Выбрать главу

Следовательно, наиболее глубокий подрыв (контрцензура) состоит не в том, чтобы обязательно говорить вещи, шокирующие общественное мнение, мораль, закон и полицию, но в том, чтобы изобретать парадоксальный (свободный от всякой доксы) дискурс: изобретение (а не провокация) является революционным актом: последний может свершаться лишь в основании нового языка. Величие Сада не в прославлении преступления и перверсии и не в том, что для этого прославления он воспользовался радикальным языком; оно — в изобретении грандиозного дискурса, основанного на собственных повторах (а не на повторах других) и запечатленного в деталях, сюрпризах, путешествиях, меню, портретах, конфигурациях, именах собственных и т. д.: словом, контр-цензура — в том, чтобы, отправляясь от запрета, творить романное.

Ненависть к хлебу

Сад не любит хлеба. Причина здесь — двойственным образом политическая. С одной стороны, Хлеб служит эмблемой добродетели, религии, труда, наказания, нужды, бедности и подобен моральному объекту, который следует презирать; с другой — это средство шантажа; тираны порабощают народ, угрожая отнять у него хлеб; это символ угнетения. Стало быть, садический хлеб — это противоречивый знак: моральный и имморальный, осуждаемый в первом случае Садом-бунтарем, а во втором — Садом-республиканцем.
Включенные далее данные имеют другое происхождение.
-- ==== Sys2Proof/Machine/Starter.lean ====
section
/-! DEFINITION. The Starter's commands: queue commands and doorbells, packet decode, scheduling and the start of every
opcode, completion, deadlines and periods (10_starter.md). -/

namespace Sys2Proof.Machine

/-! ### Registers of a partition (R12, R254) -/

/-- Whether BAR0 answers: from the release of PCIe enumeration until the module is off (R377, R386, R389). -/
def State.barOn (s : State) : Bool := 7 ≤ s.boot.start && s.boot.start ≤ 10 && !s.boot.off

/-- Whether the Starter fetches and starts packets: a power-down has stopped it and lets only started ones run (R389). -/
def State.fetching (s : State) : Bool := !s.boot.off && s.boot.start = 7

/-- Whether a request to a BAR of a function (0 to 2: BAR0, BAR2, BAR4) lies in a programmed IDE stream, where the function
requires one (R431). -/
def State.ideOk (s : State) (fn bar : Nat) : Bool :=
  !bitOf (s.reg Reg.hifIdeReq) fn || s.pcie.ide.any (fun t => bitOf t.2 (3 * fn + bar))

/-- A posted request of the host to a BAR: dropped where the function is not there or in D3hot, dropped and counted where it
arrives outside the stream the function requires (R420, R431). -/
def State.posted (s : State) (fn bar : Nat) (f : State → State) : State :=
  if !s.fnOn fn || !s.barOn then s
  else if !s.ideOk fn bar then s.count Reg.hifIdeRefused 1
  else if (s.pfn fn).d3 then s
  else f s

/-- A register command by function `fn`: ignored and counted when the function may not make it. -/
def State.byFn (s : State) (fn : Nat) (may : Bool) (f : State → State) : Res :=
  onUnit (fn ≤ 8) <| .next (s.posted fn 0 (fun s => if may then f s else s.count Reg.dbgBadWrite 1))

/-- A register command of partition `p`. -/
def State.byOwner (s : State) (fn p : Nat) (f : State → State) : Res := onUnit (p < 8) <| s.byFn fn (actsFor fn p) f

/-- Whether a function may act for a core: its partition's, or the physical function (R12). -/
def State.actsForCore (s : State) (fn c : Nat) : Bool :=
  match s.partOfCore c with
  | some p => actsFor fn p
  | none => fn = 0

/-- Results of STR_Q_STATUS. -/
def QRes.ok := 0
def QRes.range := 1
def QRes.badQdesc := 2
def QRes.state := 3

def QRes.busyIgnored := 4

/-- Set the result of a queue command; BUSY shows until the command is seen done. -/
def State.qResult (s : State) (p r : Nat) : State := (s.setReg (Reg.strQStatus p) (2 * r)).markBusy (Reg.strQStatus p)

/-- What a queue command does to its queue: the state and the result. -/
abbrev QOp := State → Nat → Nat → State × Nat

/-- A queue command on the queue STR_Q_SEL names, which must lie in the partition's range; a stopped Starter does
nothing (R197, R386). -/
def State.queueDo (s : State) (p : Nat) (f : QOp) : State :=
  let q := s.reg (Reg.strQSel p)
  if !s.alive then s
  else
    let b := s.stillBusy (Reg.strQStatus p)
    let s := b.1
    if b.2 then s.setReg (Reg.strQStatus p) (2 * QRes.busyIgnored)
    else if s.inRange p .queue q then
      let r := f s p q
      (r.1.settle).qResult p r.2
    else s.qResult p QRes.range

/-- A queue command by a function. -/
def State.queueCmd (s : State) (fn p : Nat) (f : QOp) : Res := s.byOwner fn p (fun s => s.queueDo p f)

/-- QUEUE_READ: the descriptor into STR_Q_DATA0–7. -/
def queueRead : QOp := fun s p q =>
  ((List.range 8).foldl (fun s i => s.setReg (Reg.strQData p i) (pAt (s.queue q).desc (8 * i) 8)) s, QRes.ok)

/-- QUEUE_READ. -/
def execQueueRead (fn p : Nat) (s : State) : Res := s.queueCmd fn p queueRead

/-- QUEUE_WRITE: the descriptor of a DISABLED queue is replaced. -/
def queueWrite : QOp := fun s p q =>
  let x := s.queue q
  if x.st ≠ .disabled then (s, QRes.state)
  else
    let d := (List.range 8).foldl (fun d i => d + s.reg (Reg.strQData p i) * 2 ^ (64 * i)) 0
    let x := { x with desc := BitVec.ofNat 512 d }
    (s.setQueue q { x with next := x.firstAfter s.time }, QRes.ok)

/-- QUEUE_WRITE. -/
def execQueueWrite (fn p : Nat) (s : State) : Res := s.queueCmd fn p queueWrite

/-- Whether ENABLE accepts a descriptor (R225, R226). -/
def State.qdescOk (s : State) (p : Nat) (x : Queue) : Bool :=
  let d := x.desc
  addrOk x.ringBase 4096 && addrOk x.cqBase 4096 && 4 ≤ x.ringLog && x.ringLog ≤ 16 && 4 ≤ x.cqLog && x.cqLog ≤ 16 &&
  pAt d 18 1 < 4 && 1 ≤ x.weight && pAt d 20 2 < 4096 && pAt d 22 2 < 2048 && pAt d 24 4 < 4 && pAt d 48 16 = 0 &&
  (if x.periodic then
     10000 ≤ x.periodNs && x.periodNs ≤ 1000000000 && 1000 ≤ x.deadlineNs && x.deadlineNs ≤ x.periodNs
   else x.periodNs = 0 && x.deadlineNs = 0 && x.start = 0 && !x.prec) &&
  s.inRange p .ctx x.context && (s.ctx x.context).st = .live && x.vector < msixEntries (s.fnOf p)

/-- QUEUE_ENABLE: HEAD, TAIL and the completion count start at 0. -/
def queueEnable : QOp := fun s p q =>
  let x := s.queue q
  if x.st ≠ .disabled then (s, QRes.state)
  else if !s.qdescOk p x then (s, QRes.badQdesc)
  else
    let s := if x.periodic then s.missTo q else s
    (s.setQueue q { Queue.init with st := .running, desc := x.desc, next := (s.queue q).next }, QRes.ok)

/-- QUEUE_ENABLE. -/
def execQueueEnable (fn p : Nat) (s : State) : Res := s.queueCmd fn p queueEnable

/-- QUEUE_DISABLE: a RUNNING queue drains, a STOPPED one is DISABLED; the request is detached. -/
def queueDisable : QOp := fun s _ q =>
  let x := s.queue q
  match x.st with
  | .running =>
    let keep := x.packets.filter (fun k => k.2.st != .decoded)
    (((s.endWaits q).setQueue q { x with st := .draining, packets := keep, halt := false, active := false }).quiesce q, QRes.ok)
  | .stopped =>
    let s := s.detach q false true
    (s.setQueue q { s.queue q with st := .disabled }, QRes.ok)
  | _ => (s, QRes.state)

/-- QUEUE_DISABLE. -/
def execQueueDisable (fn p : Nat) (s : State) : Res := s.queueCmd fn p queueDisable

/-- QUEUE_RESUME: fetching restarts at HEAD; unstarted packets take a new stamp, a periodic queue its next period
start (R244, R252, R265). -/
def queueResume : QOp := fun s p q =>
  if (s.queue q).st ≠ .stopped then (s, QRes.state)
  else
    let s := if (s.queue q).periodic then s.missTo q else s
    let r := s.newStamp p
    let x := r.1.queue q
    (r.1.setQueue q { x with st := .running, cqLost := false, stamps := [(x.tail, r.2)] }, QRes.ok)

/-- QUEUE_RESUME. -/
def execQueueResume (fn p : Nat) (s : State) : Res := s.queueCmd fn p queueResume

/-- The value written to STR_Q_CMD. -/
def State.queueWriteCmd (s : State) (p v : Nat) : State :=
  match v % 8 with
  | 1 => s.queueDo p queueRead
  | 2 => s.queueDo p queueWrite
  | 3 => s.queueDo p queueEnable
  | 4 => s.queueDo p queueDisable
  | 5 => s.queueDo p queueResume
  | _ => s

/-- Whether nothing of a core's lap remains: every command complete with the address program's last run and marker, or
stopped with nothing in flight (R96, R97). -/
def State.lapOver (s : State) (c : Nat) : Bool :=
  let k := s.core c
  match k.lap with
  | none => true
  | some l =>
    match s.launch l.launch with
    | none => true
    | some x =>
      if x.complete then true
      else if x.status ≠ 0 then k.array.issued.isEmpty && l.feeding.isEmpty
      else x.loaded && l.replays * l.cmds.length ≤ l.oldest && l.replays ≤ l.returned && l.replays ≤ l.popped

/-! ### Scheduling (R242, R243) -/

/-- A candidate of a pass: queue, packet count, packet. -/
structure Cand where
  q : Nat
  n : Nat
  p : Packet
  deriving DecidableEq, Repr

/-- Started packets of an opcode on the module. -/
def State.running (s : State) (f : Nat → Packet → Bool) : Nat :=
  (s.queues.map (fun q => (q.2.packets.filter (fun p => p.2.st = .started && f q.1 p.2)).length)).sum

/-- DMA engine `k` has a free slot (R236). -/
def State.dmaFree (s : State) (k : Nat) : Bool :=
  s.running (fun _ p => (pOpcode p.raw = 0x20 || pOpcode p.raw = 0x21) && p.dma = k) < 4

/-- The queues of partition `p`. -/
def State.partQueues (s : State) (p : Nat) : List (Nat × Queue) := s.queues.filter (fun q => s.partOf .queue q.1 = some p)


/-- Whether a packet is a launch, a copy or a fill, which the Starter holds while its partition is being cleared (R221). -/
def Packet.cleared (p : Packet) : Bool := [0x10, 0x11, 0x20, 0x21].contains (pOpcode p.raw)

/-- Conditions 1 to 5 of R231, with the hold of R221. -/
def State.ready (s : State) (q n : Nat) (p : Packet) : Bool :=
  let x := s.queue q
  x.cond123 n p && s.cond4 x && p.dstat = 0 && (!p.cleared || s.clearing (s.qPart q) = 0) &&
  (x.free5 p || (s.waitStatus (s.qPart q) p.raw = Stat.ok && s.waitsMet p.raw))

/-- Conditions 1 to 7 of R231. -/
def State.mayStart (s : State) (q n : Nat) (p : Packet) : Bool :=
  s.ready q n p && (s.queue q).room && ((s.queue q).free5 p || s.cond7 p)

/-- The candidates of a pass. -/
def State.candidates (s : State) (p : Nat) : List Cand :=
  (s.partQueues p).filterMap (fun q => match q.2.nextStart with
    | some (n, k) => if s.mayStart q.1 n k then some { q := q.1, n := n, p := k } else none
    | none => none)

/-- Whether a candidate comes before another. -/
def State.candBefore (s : State) (a b : Cand) : Bool :=
  let x := s.queue a.q
  let y := s.queue b.q
  if x.periodic != y.periodic then x.periodic
  else if x.periodic then
    let d := x.deadlineOf x.period
    let e := y.deadlineOf y.period
    d < e || (d = e && a.q < b.q)
  else x.prio < y.prio || (x.prio = y.prio && (x.vt < y.vt || (x.vt = y.vt && a.q < b.q)))

/-- Put a candidate in its place. -/
def State.candInsert (s : State) (c : Cand) : List Cand → List Cand
  | [] => [c]
  | d :: ds => if s.candBefore c d then c :: d :: ds else d :: s.candInsert c ds

/-- Resources: core c is c, DMA engine k is 1000 + k, the send slots of the partition are 2000. -/
def State.needOf (s : State) (p : Nat) (c : Cand) : List Nat :=
  match pOpcode c.p.raw with
  | 0x10 | 0x11 => if runsLaunch c.p.raw then c.p.place else []
  | 0x20 | 0x21 =>
    if dmaField c.p.raw = 0xFF then (setBits (s.pClusters p) 20).map (1000 + ·) else [1000 + dmaField c.p.raw]
  | 0x50 => [2000]
  | _ => []

/-- The DMA engine a copy or fill takes, and whether every resource a candidate needs is free and promised to none. An
any-engine packet takes the free slot of the lowest-numbered cluster not promised (R243). -/
def State.fits (s : State) (p : Nat) (held : List Nat) (c : Cand) : Option Nat :=
  let need := s.needOf p c
  let clear := need.all (fun r => !held.contains r)
  match pOpcode c.p.raw with
  | 0x10 => if clear && need.all (fun k => (s.core k).kernel.isNone) then some 0 else none
  | 0x11 => if clear && need.all (fun k => s.lapOver k) then some 0 else none
  | 0x20 | 0x21 => (need.find? (fun r => !held.contains r && s.dmaFree (r - 1000))).map (· - 1000)
  | 0x50 =>
    if clear && s.running (fun q k => pOpcode k.raw = 0x50 && s.partOf .queue q = some p) < 16 then some 0 else none
  | _ => some 0

/-- Whether the next packet of a queue waits only for room in its completion queue; for OPEN_REQUEST NEW, only for the
receipts awaiting signature (R254, R255). -/
def State.roomHeld (s : State) (q : Nat) : Bool :=
  match (s.queue q).nextStart with
  | some (n, k) =>
    s.ready q n k && !(s.queue q).room && ((s.queue q).free5 k || s.cond7 k) &&
      (s.fits (s.qPart q) [] { q := q, n := n, p := k }).isSome
  | none => false
def State.openHeld (s : State) (q : Nat) : Bool :=
  match (s.queue q).nextStart with
  | some (n, k) => s.ready q n k && (s.queue q).room && !(s.queue q).free5 k && !s.cond7 k
  | none => false

/-- Registers of the Starter whose cycles count now, for a partition's queues. -/
def State.heldRegs (s : State) (p : Nat) : List Nat :=
  let qs := (s.partQueues p).map Prod.fst
  (if qs.any s.roomHeld then [Reg.strCqFull p] else []) ++ (if qs.any s.openHeld then [Reg.strOpenHeld] else [])

/-- The cycles held so far are counted: a free number (DESIGN CHOICE, log 16). -/
def State.heldCycles (s : State) (p : Nat) : State := s.accrue (s.heldRegs p)

/-! ### Doorbells (R227, R228, R244, R265) -/

/-- A RING_OVERRUN: a record with index HEAD, and the queue stops (DEDUCED, log 29). -/
def State.ringOverrun (s : State) (q : Nat) : State :=
  let x := s.queue q
  let s := s.faultRec { kind := 1, status := Stat.ringOverrun, source := 4, part := s.qPart q, ptag := 0, queue := q,
                        ctx := x.context, body := [(24, 4, x.head)] }
  let r : CRec := { index := x.head, tag := 0, status := Stat.ringOverrun, opcode := 0, flags := 0, count := 0, start := 0 }
  (s.cqPut q r true).bareStop q

/-- A value written to a queue's STR_DB_TAIL. -/
def State.tailWrite (s : State) (q v : Nat) : State :=
  let x := s.queue q
  let p := s.qPart q
  let ignored := s.count (Reg.strDbIgnored p) 1
  if x.st = .disabled then ignored
  else if x.periodic then
    let len := v % 2 ^ 16
    let ofs := v / 2 ^ 16 % 2 ^ 16
    if 2 ^ x.ringLog < ofs + len then ignored
    else
      let r := s.newStamp p
      r.1.setQueue q { x with nextList := (ofs, len) }
  else
    let t := v % 2 ^ 32
    let far := (t + 2 ^ 32 - x.head) % 2 ^ 32
    let now := (x.tail + 2 ^ 32 - x.head) % 2 ^ 32
    if far ≤ 2 ^ x.ringLog && now ≤ far then
      if t = x.tail then s
      else
        let r := s.newStamp p
        r.1.setQueue q { x with tail := t, stamps := x.stamps ++ [(t, r.2)] }
    else s.ringOverrun q

/-- A doorbell register of a queue's BAR2 page: only the queue's partition or the physical function rings it. -/
def State.doorbell (s : State) (fn q : Nat) (f : State → State) : Res :=
  onUnit (q < 65536 && fn ≤ 8) <| .next (s.posted fn 1 fun s =>
    if !s.alive then s
    else match s.partOf .queue q with
      | some p => if actsFor fn p then (f s).settle else s.count Reg.dbgBadDoorbell 1
      | none => s.count Reg.dbgBadDoorbell 1)

/-- STR_DB_TAIL. -/
def execStrDbTail (fn q value : Nat) (s : State) : Res := s.doorbell fn q (fun s => s.tailWrite q value)

/-- STR_DB_CQHEAD. -/
def execStrDbCqhead (fn q value : Nat) (s : State) : Res :=
  s.doorbell fn q fun s =>
    let x := s.queue q
    let c := value % 2 ^ 32
    if (x.ccount + 2 ^ 32 - c) % 2 ^ 32 ≤ 2 ^ x.cqLog then
      ((s.heldCycles (s.qPart q)).setQueue q { x with cqHead := c }).cqFlush q x.owed.length
    else s.count (Reg.strDbIgnored (s.qPart q)) 1

/-- The value written to a partition's STR_RING: queue in bits 15:0, tail in bits 63:32. -/
def State.strRing (s : State) (p v : Nat) : State :=
  let q := v % 2 ^ 16
  if !s.alive then s
  else if s.inRange p .queue q then (s.tailWrite q (v / 2 ^ 32 % 2 ^ 32)).settle else s.count Reg.dbgBadDoorbell 1

/-- STR_RING. -/
def execStrRing (fn p value : Nat) (s : State) : Res := s.byOwner fn p (fun s => s.strRing p value)

/-! ### Packet decode (R232) -/

/-- A packet just decoded. -/
def Packet.mk0 (raw : BitVec 512) (stamp dstat reason addr : Nat) : Packet :=
  { raw := raw, stamp := stamp, dstat := dstat, desc := 0, place := [], st := .decoded, start := 0, status := 0,
    done := false, launch := none, slot := none, meter := 0, waitSince := none, metBy := none, metAt := none, dma := 0, moved := 0,
    faultAddr := addr, reason := reason, msg := none, glint := false }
Однако же текст не может остановиться на идеологическом (даже противоречивом) смысле: к христианскому и тираническому хлебу добавляется третий, «текстовый»; и этот хлеб представляет собой «зловонную амальгаму воды и муки»; будучи субстанцией, он берется в чисто садической системе, системе тела; он отделен от пищи, употребляемой в сералях, потому что может произвести у героев пищеварение, негодное для копрофагии. Так вращаются смыслы: карусель детерминаций, которая нигде не останавливается, и текст — их вечное движение.

Освещенное тело

Трудно найти писателя, которому так, как Саду, не удавалось бы описывать красоту; самое большее — он может утверждать ее посредством культурных отсылок («сложенная подобно Венере», «талия Минервы», «свежесть Флоры»). Будучи аналитическим, язык может «ухватиться» за тело, лишь дробя его; чтобы показать тело, необходимо либо сместить его, преломить его в метонимии его одеяний, либо свести его к одной из его частей; и тогда описание вновь становится визионерским, обретается блаженство высказывания (возможно, потому что у языка существует фетишистское призвание): монах Северино находит у Жюстины «ярко выраженное благородство в разрезе ягодиц, теплоту и невыразимую узость в заднем проходе». Насколько пошлы тела садовских персонажей, так как они прекрасны в целом (красота — лишь класс), настолько ягодицы, половой член, дыхание, сперма обретают непосредственную языковую индивидуальность.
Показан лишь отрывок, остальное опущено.